--- Records to use ---

-- ==== Sys2Proof/Laws/Buffers.lean ====
section
/-! SUPPORT. Buffers: lengths, bytes of a part, and the 32 bytes of a SHA3-256 digest. -/

namespace Sys2Proof.Machine

open Sys2Proof

@[simp] theorem slice_length (b : Buf) (off n : Nat) : (Buf.slice b off n).length = n := by
  simp only [Buf.slice, List.length_map, List.length_range]

theorem at_append_left {a b : Buf} {i : Nat} (h : i < a.length) : Buf.at (a ++ b) i = Buf.at a i := by
  simp only [Buf.at, List.getD_eq_getElem?_getD, List.getElem?_append_left h]

theorem at_append_right (a b : Buf) (i : Nat) : Buf.at (a ++ b) (a.length + i) = Buf.at b i := by
  simp only [Buf.at, List.getD_eq_getElem?_getD, List.getElem?_append_right (Nat.le_add_right _ _), Nat.add_sub_cancel_left]

/-- The whole of a buffer. -/
theorem slice_all (b : Buf) : Buf.slice b 0 b.length = b := by
  apply List.ext_getElem (slice_length _ _ _)
  intro i h1 h2
  simp only [Buf.slice, List.getElem_map, List.getElem_range, Nat.zero_add, Buf.at, List.getD_eq_getElem?_getD, List.getElem?_eq_getElem h2,
    Option.getD_some]

/-- What follows a buffer. -/
theorem slice_append_right (a b : Buf) : Buf.slice (a ++ b) a.length b.length = b := by
  refine Eq.trans ?_ (slice_all b)
  simp only [Buf.slice, at_append_right, Nat.zero_add]

@[simp] theorem leBytes_length : ∀ (n v : Nat), (leBytes n v).length = n
  | 0, _ => rfl
  | n + 1, v => congrArg (· + 1) (leBytes_length n (v / 256))

/-- Bytes that are all 0 read as 0. -/
theorem le_zero {b : Buf} (h : ∀ i, Buf.at b i = 0) : ∀ (n off : Nat), Buf.le b off n = 0
  | 0, _ => rfl
  | n + 1, off => by simp only [Buf.le, h, le_zero h n, BitVec.toNat_zero, Nat.mul_zero, Nat.add_zero, BitVec.ofNat_eq_ofNat]

theorem keccakRound_length (a : List W64) (rc : W64) : (keccakRound a rc).length = 25 := by
  simp only [keccakRound]
  split
  · rename_i h
    exact absurd (congrArg List.length h) (by simp only [List.length_map, List.length_range, List.length_nil]; decide)
  · rename_i h
    have := congrArg List.length h
    simpa only [List.length_map, List.length_range, List.length_cons] using this.symm

theorem sha3Absorb_length (a : List W64) (b : Buf) : (sha3Absorb a b).length = 25 := by
  have h : ∀ (l : List W64) (x : List W64), x.length = 25 → (l.foldl keccakRound x).length = 25 := by
    intro l
    induction l with
    | nil => exact fun x hx => hx
    | cons c l ih => exact fun x _ => ih _ (keccakRound_length x c)
  exact h _ _ (by simp only [List.length_map, List.length_range])

/-- A digest is 32 bytes. -/
@[simp] theorem sha3_length (m : Buf) : (sha3 m).length = 32 := by
  have h : ∀ (l : List Nat) (p : Buf) (x : List W64), x.length = 25 →
      (l.foldl (fun a k => sha3Absorb a (Buf.slice p (136 * k) 136)) x).length = 25 := by
    intro l p
    induction l with
    | nil => exact fun x hx => hx
    | cons c l ih => exact fun x _ => ih _ (sha3Absorb_length x _)
  have h8 : ∀ l : List W64, (l.flatMap fun w => leBytes 8 w.toNat).length = 8 * l.length := by
    intro l
    induction l with
    | nil => rfl
    | cons c l ih => rw [List.flatMap_cons, List.length_append, ih, leBytes_length, List.length_cons]; omega
  rw [sha3, h8, List.length_take, h _ _ _ (List.length_replicate ..)]
  rfl

end Sys2Proof.Machine
end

---

Please write out all of the records above, character for character.

-- ==== Sys2Proof/Laws/Buffers.lean ====
section
/-! SUPPORT. Buffers: lengths, bytes of a part, and the 32 bytes of a SHA3-256 digest. -/

namespace Sys2Proof.Machine

open Sys2Proof

@[simp] theorem slice_length (b : Buf) (off n : Nat) : (Buf.slice b off n).length = n := by
  simp only [Buf.slice, List.length_map, List.length_range]

theorem at_append_left {a b : Buf} {i : Nat} (h : i < a.length) : Buf.at (a ++ b) i = Buf.at a i := by
  simp only [Buf.at, List.getD_eq_getElem?_getD, List.getElem?_append_left h]

theorem at_append_right (a b : Buf) (i : Nat) : Buf.at (a ++ b) (a.length + i) = Buf.at b i := by
  simp only [Buf.at, List.getD_eq_getElem?_getD, List.getElem?_append_right (Nat.le_add_right _ _), Nat.add_sub_cancel_left]

/-- The whole of a buffer. -/
theorem slice_all (b : Buf) : Buf.slice b 0 b.length = b := by
  apply List.ext_getElem (slice_length _ _ _)
  intro i h1 h2
  simp only [Buf.slice, List.getElem_map, List.getElem_range, Nat.zero_add, Buf.at, List.getD_eq_getElem?_getD, List.getElem?_eq_getElem h2,
    Option.getD_some]

/-- What follows a buffer. -/
theorem slice_append_right (a b : Buf) : Buf.slice (a ++ b) a.length b.length = b := by
  refine Eq.trans ?_ (slice_all b)
  simp only [Buf.slice, at_append_right, Nat.zero_add]

@[simp] theorem leBytes_length : ∀ (n v : Nat), (leBytes n v).length = n
  | 0, _ => rfl
  | n + 1, v => congrArg (· + 1) (leBytes_length n (v / 256))

/-- Bytes that are all 0 read as 0. -/
theorem le_zero {b : Buf} (h : ∀ i, Buf.at b i = 0) : ∀ (n off : Nat), Buf.le b off n = 0
  | 0, _ => rfl
  | n + 1, off => by simp only [Buf.le, h, le_zero h n, BitVec.toNat_zero, Nat.mul_zero, Nat.add_zero, BitVec.ofNat_eq_ofNat]

theorem keccakRound_length (a : List W64) (rc : W64) : (keccakRound a rc).length = 25 := by
  simp only [keccakRound]
  split
  · rename_i h
    exact absurd (congrArg List.length h) (by simp only [List.length_map, List.length_range, List.length_nil]; decide)
  · rename_i h
    have := congrArg List.length h
    simpa only [List.length_map, List.length_range, List.length_cons] using this.symm

theorem sha3Absorb_length (a : List W64) (b : Buf) : (sha3Absorb a b).length = 25 := by
  have h : ∀ (l : List W64) (x : List W64), x.length = 25 → (l.foldl keccakRound x).length = 25 := by
    intro l
    induction l with
    | nil => exact fun x hx => hx
    | cons c l ih => exact fun x _ => ih _ (keccakRound_length x c)
  exact h _ _ (by simp only [List.length_map, List.length_range])

/-- A digest is 32 bytes. -/
@[simp] theorem sha3_length (m : Buf) : (sha3 m).length = 32 := by
  have h : ∀ (l : List Nat) (p : Buf) (x : List W64), x.length = 25 →
      (l.foldl (fun a k => sha3Absorb a (Buf.slice p (136 * k) 136)) x).length = 25 := by
    intro l p
    induction l with
    | nil => exact fun x hx => hx
    | cons c l ih => exact fun x _ => ih _ (sha3Absorb_length x _)
  have h8 : ∀ l : List W64, (l.flatMap fun w => leBytes 8 w.toNat).length = 8 * l.length := by
    intro l
    induction l with
    | nil => rfl
    | cons c l ih => rw [List.flatMap_cons, List.length_append, ih, leBytes_length, List.length_cons]; omega
  rw [sha3, h8, List.length_take, h _ _ _ (List.length_replicate ..)]
  rfl

end Sys2Proof.Machine
end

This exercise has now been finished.